Damian Stamer is an artist I have always admired, though it is not easy for me to articulate why I am drawn to his work, besides the obvious that he is a very gifted painter and colorist who at a very young age has mastered his technical skill and has experimented with several styles and is finally coming into his own and creating a unique Damian elegance. Damian is not your typical artist, he doesn’t wear things to stand out and judging him on looks, you would assume he works an average job. He is incredibly humble and his muted intelligence and intuition takes you by complete surprise. Having spent a year in Germany and a year in Hungary, it is amazing to see the evolution of his painting and how all his experiences have embedded themselves into this work, especially after two years of living in New York and being surrounded by the center of the US art world. His Williamsburg studio is filled with light pouring in from the windows as well as the energy that can of the BQE that can be viewed from these windows.

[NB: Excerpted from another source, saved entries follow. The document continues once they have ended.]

@[simp] theorem hostQueue_mem (s : State) (func ctx q : Nat) (f : Queue → Queue) : (s.hostQueue func ctx q f).mem = s.mem := by
  unfold State.hostQueue
  repeat' split
  all_goals rfl

@[simp] theorem setQueueOf_mem (s : State) (ctx q : Nat) (f : Queue → Queue) : (s.setQueueOf ctx q f).mem = s.mem := by
  unfold State.setQueueOf
  split <;> rfl

@[simp] theorem startChange_mem (s : State) (ctx q index : Nat) (change : Change) : (s.startChange ctx q index change).mem = s.mem := by
  simp [State.startChange]

@[simp] theorem writeMapPage_mem (s : State) : s.writeMapPage.mem = s.mem := by
  unfold State.writeMapPage
  dsimp only
  rw [lose_mem, foldl_keeps State.mem fun _ _ => dropOthers_mem ..]
  split <;> rfl

@[simp] theorem mapWriteStep_mem (s : State) : s.mapWriteStep.mem = s.mem := by
  unfold State.mapWriteStep
  split <;> simp

@[simp] theorem loseStacks_mem (s : State) (old new : SMap) : (s.loseStacks old new).mem = s.mem := by
  unfold State.loseStacks
  exact foldl_keeps State.mem (fun _ _ => by rfl) _ _

@[simp] theorem linkCorrected_mem (s : State) (n : Nat) : (s.linkCorrected n).mem = s.mem := by
  unfold State.linkCorrected
  repeat' split
  all_goals rfl

@[simp] theorem poisonSectors_mem (s : State) (ias : List Nat) : (s.poisonSectors ias).mem = s.mem := by
  unfold State.poisonSectors
  exact foldl_keeps State.mem (fun _ _ => by split <;> simp) _ _

@[simp] theorem poisonRegister_mem (s : State) (agent : Nat) (reg : Option (Nat × Nat)) : (s.poisonRegister agent reg).mem = s.mem := by
  unfold State.poisonRegister
  repeat' split
  all_goals rfl

@[simp] theorem poisonL1_mem (s : State) (agent : Nat) (ias : List Nat) : (s.poisonL1 agent ias).mem = s.mem := by
  simp [State.poisonL1]

@[simp] theorem contextCreate_mem (s : State) (func : Nat) (d key : List Byte) : (s.contextCreate func d key).mem = s.mem := by
  unfold State.contextCreate
  dsimp only
  repeat' split
  all_goals rfl

@[simp] theorem dropWork_mem (s : State) (ctx : Nat) : (s.dropWork ctx).mem = s.mem := by
  unfold State.dropWork
  exact foldl_keeps State.mem (fun _ _ => by simp) _ _

@[simp] theorem tick_mem (s : State) (n c : Nat) : (s.tick n c).mem = s.mem := by
  unfold State.tick
  split <;> simp

@[simp] theorem chargeRefill_mem (s : State) (cl : Nat) : (s.chargeRefill cl).mem = s.mem := by
  unfold State.chargeRefill
  dsimp only
  split <;> simp

@[simp] theorem thermalThrottle_mem (s : State) (n : Nat) (reading : Int) : (s.thermalThrottle n reading).mem = s.mem := by
  unfold State.thermalThrottle
  dsimp only
  repeat' split
  all_goals rfl

@[simp] theorem thermalRelease_mem (s : State) (n : Nat) (reading : Int) : (s.thermalRelease n reading).mem = s.mem := by
  unfold State.thermalRelease
  dsimp only
  repeat' split
  all_goals rfl

@[simp] theorem fabricRead_mem (s : State) (func n : Nat) : (s.fabricRead func n).mem = s.mem := by
  unfold State.fabricRead
  repeat' split
  all_goals rfl

@[simp] theorem lullTrial_mem (s : State) (func : Nat) (clusters fractions : List Nat) (ms : Nat) :
    (s.lullTrial func clusters fractions ms).mem = s.mem := by
  unfold State.lullTrial
  split <;> rfl

@[simp] theorem lullStep_mem (s : State) : s.lullStep.mem = s.mem := by
  unfold State.lullStep
  repeat' split
  all_goals rfl

@[simp] theorem refuseTransfer_mem (s : State) (t : Transfer) : (s.refuseTransfer t).mem = s.mem := by
  unfold State.refuseTransfer
  split <;> rfl

@[simp] theorem barReadNow_mem (s : State) (func off n : Nat) : (s.barReadNow func off n).mem = s.mem := by
  unfold State.barReadNow
  dsimp only
  split <;> rfl

@[simp] theorem barWriteNow_mem (s : State) (func off : Nat) (bytes : List Byte) : (s.barWriteNow func off bytes).mem = s.mem := by
  unfold State.barWriteNow
  dsimp only
  repeat' split
  all_goals rfl

@[simp] theorem sriov_mem (s : State) (n : Nat) : (s.sriov n).mem = s.mem := by
  unfold State.sriov
  split <;> rfl

@[simp] theorem hostRing_mem (s : State) (gid q : Nat) (step : RingStep) : (s.hostRing gid q step).mem = s.mem := by
  unfold State.hostRing
  split
  · rfl
  · split
    · rfl
    · split
      · rfl
      · dsimp only
        split <;> split <;> simp

@[simp] theorem acknowledge_mem (s : State) (ctx : Nat) (n : DWord) : (s.acknowledge ctx n).1.mem = s.mem := by
  unfold State.acknowledge
  repeat' split
  all_goals rfl

@[simp] theorem wakePhaser_mem (s : State) : s.wakePhaser.mem = s.mem := rfl

end Sys2Proof.Machine
end

section
/-!
PROOF. The canonical form of memory is kept by every operation of the state that writes it, or calls one that does (O59). A lemma f_sound says it
of the state that f gives; of the first part of its result r where f gives a pair; and of t where f gives some t.
-/

namespace Sys2Proof.Machine

open Safety (Sound)

variable {s : State}

/-- A job whose states have their memory in canonical form: the one it has reached, and the one that a SPILL trap keeps. -/
structure Job.Sound (j : Job) : Prop where
  now : Safety.Sound j.s
  start : Safety.Sound j.s0

/-- The job in which an evaluation ends. -/
def endJob {α : Type} : EStateM.Result Stop Job α → Job
  | .ok _ j => j
  | .error _ j => j

theorem sound_ite {c : Prop} [Decidable c] {a b : State} (ha : Sound a) (hb : Sound b) : Sound (if c then a else b) := by
  split
  · exact ha
  · exact hb

theorem sound_getD {o : Option State} {a : State} (ho : ∀ t, o = some t → Sound t) (ha : Sound a) : Sound (o.getD a) := by
  cases o with
  | none => exact ha
  | some t => exact ho t rfl

theorem sound_foldl_fst {α β : Type} {f : State × β → α → State × β} (hf : ∀ r x, Sound r.1 → Sound (f r x).1) (l : List α) {b : β}
    (h : Sound s) : Sound (l.foldl f (s, b)).1 := by
  induction l generalizing s b with
  | nil => exact h
  | cons x l ih => exact ih (hf (s, b) x h)

theorem touchRange_sound {r : State × Bool × List Nat} {conf pref : Bool} {ia n die : Nat} (e : s.touchRange conf pref ia n die = r)
    (h : Sound s) : Sound r.1 := by
  subst e
  refine sound_foldl_fst (fun r i hr => ?_) _ h
  extract_lets +onlyGivenNames page t at'
  have ht : Sound t := touch_sound _ _ _ hr
  split
  · exact ht
  · split
    · exact ht
    · exact ht

theorem vput_sound {t : State} {c : Ctx} {va : Nat} {bytes : List Byte} (e : s.vput c va bytes = some t) (h : Sound s) : Sound t := by
  unfold State.vput at e
  split at e
  · cases e
  · split at e
    · cases e
      exact homeWrite_sound _ _ _ _ _ h
    · cases e

theorem vwrite_sound {t : State} {c : Ctx} {va : Nat} {bytes : List Byte} (e : s.vwrite c va bytes = some t) (h : Sound s) : Sound t := by
  unfold State.vwrite at e
  split at e
  · cases e
  · split at e
    · exact vput_sound e h
    · cases e

theorem vtouch_sound {r : State × Bool × List Nat × Bool} {c : Ctx} {va n : Nat} (e : s.vtouch c va n = r) (h : Sound s) : Sound r.1 := by
  subst e
  unfold State.vtouch
  split
  · exact h
  · split
    · next s1 ok lack e =>
        have hs1 : Sound s1 := touchRange_sound e h
        exact sound_ite (sound_foldl _ (fun _ _ hu => h4Sys_sound _ hu) _ hs1) hs1

theorem traceWrite_sound {c : Ctx} {item : List Byte} {count : Nat} (h : Sound s) : Sound (s.traceWrite c item count) := by
  unfold State.traceWrite
  split
  · exact sound_of_mem rfl h
  · exact sound_of_mem rfl (homeWrite_sound _ _ _ _ _ h)

theorem traceSeal_sound {ctx : Nat} (h : Sound s) : Sound (s.traceSeal ctx) := by
  unfold State.traceSeal
  split
  · exact h
  · split
    · exact h
    · exact traceWrite_sound h

theorem tracePost_sound {ctx : Nat} {t : TraceItem} (h : Sound s) : Sound (s.tracePost ctx t) := by
  unfold State.tracePost
  split
  · exact h
  · split
    · exact h
    · extract_lets +onlyGivenNames item
      split
      · extract_lets +onlyGivenNames _ s1
        have hs1 : Sound s1 := sound_of_mem rfl h
        exact sound_ite (traceSeal_sound hs1) hs1
      · exact traceWrite_sound h

theorem traceOf_sound {st : Strand} {kind tag addr : Nat} (h : Sound s) : Sound (s.traceOf st kind tag addr) := by
  unfold State.traceOf
  split
  · exact h
  · split
    · exact tracePost_sound h
    · exact h

theorem squash_sound {cid code : Nat} (h : Sound s) : Sound (s.squash cid code) := by
  unfold State.squash
  split
  · exact h
  · extract_lets +onlyGivenNames s1 s2
    have hs1 : Sound s1 := traceOf_sound h
    have hs2 : Sound s2 := by
      dsimp only [s2]
      split
      · exact sound_of_mem (bump_mem ..) hs1
      · exact hs1
    exact sound_of_mem rfl hs2

theorem squashWhere_sound {p : Strand → Bool} (h : Sound s) : Sound (s.squashWhere p) := by
  unfold State.squashWhere
  exact sound_foldl _ (fun _ _ hu => squash_sound hu) _ h

theorem preempt_sound {team : Nat} (h : Sound s) : Sound (s.preempt team) := by
  unfold State.preempt
  split
  · exact h
  · split
    · exact h
    · exact sound_of_mem rfl (squashWhere_sound h)

theorem touchBy_sound {c : Ctx} {page : Nat} {pref : Bool} (h : Sound s) : Sound (s.touchBy c page pref) := by
  unfold State.touchBy
  extract_lets +onlyGivenNames s1
  have hs1 : Sound s1 := touch_sound _ _ _ h
  exact sound_ite hs1 (sound_of_mem (postNoFrames_mem ..) hs1)

theorem touchAll_sound {r : State × Bool} {c : Ctx} {die : Nat} {pages : List (Nat × Bool)} (e : s.touchAll c die pages = r) (h : Sound s) :
    Sound r.1 := by
  subst e
  unfold State.touchAll
  exact sound_foldl _ (fun _ _ hu => touchBy_sound hu) _ h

His paintings take hold of you and are hidden with meaning, the viewer discovers new elements at every, subtle turn. This hide-and-seek effect stems from the painting process. He enjoys adding images and then painting over them, so that only fragments of the original object/identity remain. Damian seeks to create a similar effect of layered billboards when the old posters are peeling away, a way of documenting time. I found myself looking and looking again at his paintings and as someone I have known for a while now, I still have the same reaction when I look at his paintings as I did the first time I saw them and when a new work in unveiled, even if it is not “finished”, I am speechless and find myself looking at the work for hours, revisiting different components and trying to dissect the canvas that truly seems alive. Stamer is able to capture movement, dynamism, ocean, still life, and landscapes (most widely used in his most recent works) and has clearly been influenced by Gerhard Richter, Neo Rauch, among many other East German artists, specifically of the Leipzig School. Damian often deals with the subject of twins and doubles since he has a twin brother who he is extremely close to and lives with, though they are very alike in some ways, Damian is a painter and Dylan is an investment banker, so Damian thinks about their relationship and the science behind being a twin and it often finds its way into his work.
His most current paintings deal with the juxtaposition of seemingly disparate elements and painting techniques. In attempts to marry pastoral landscape with both abstracted and non-objective forms, he constructs a new space, unique to the medium of painting. In addition to providing an opportunity for more realistic rendering, the landscapes push the depth of the painting, and therefore give the abstracted forms more space to inhabit.
Damian’s current process involves a great deal of trial and error, as he is letting the painting work itself out on the canvas. Compositional thumbnail sketches are used only in the most initial phases of the painting, afterward he tries to allow the uncontrollable drips and more freely painted marks to inform his next moves or aesthetic decisions. The end results are paintings that create almost dream-like worlds where dichotomous elements can live together and explore the painted spaces of their own creation.
However abstracted, there exists a visual world in which someone or something could live. Instead of a house on a flattened picture plane, the house rests in an environment. Even the stroke of color or geometric forms are applied in such a way as one can imagine moving around them. The abstraction is grounded by the physical laws of the natural world, and therefore lends itself to the possibility that someone has navigated these unexplained surroundings.
After leaving the studio, Damian was headed to North Carolina and Europe for the next month in hopes of travel, inspiration, adventure and completing his next series.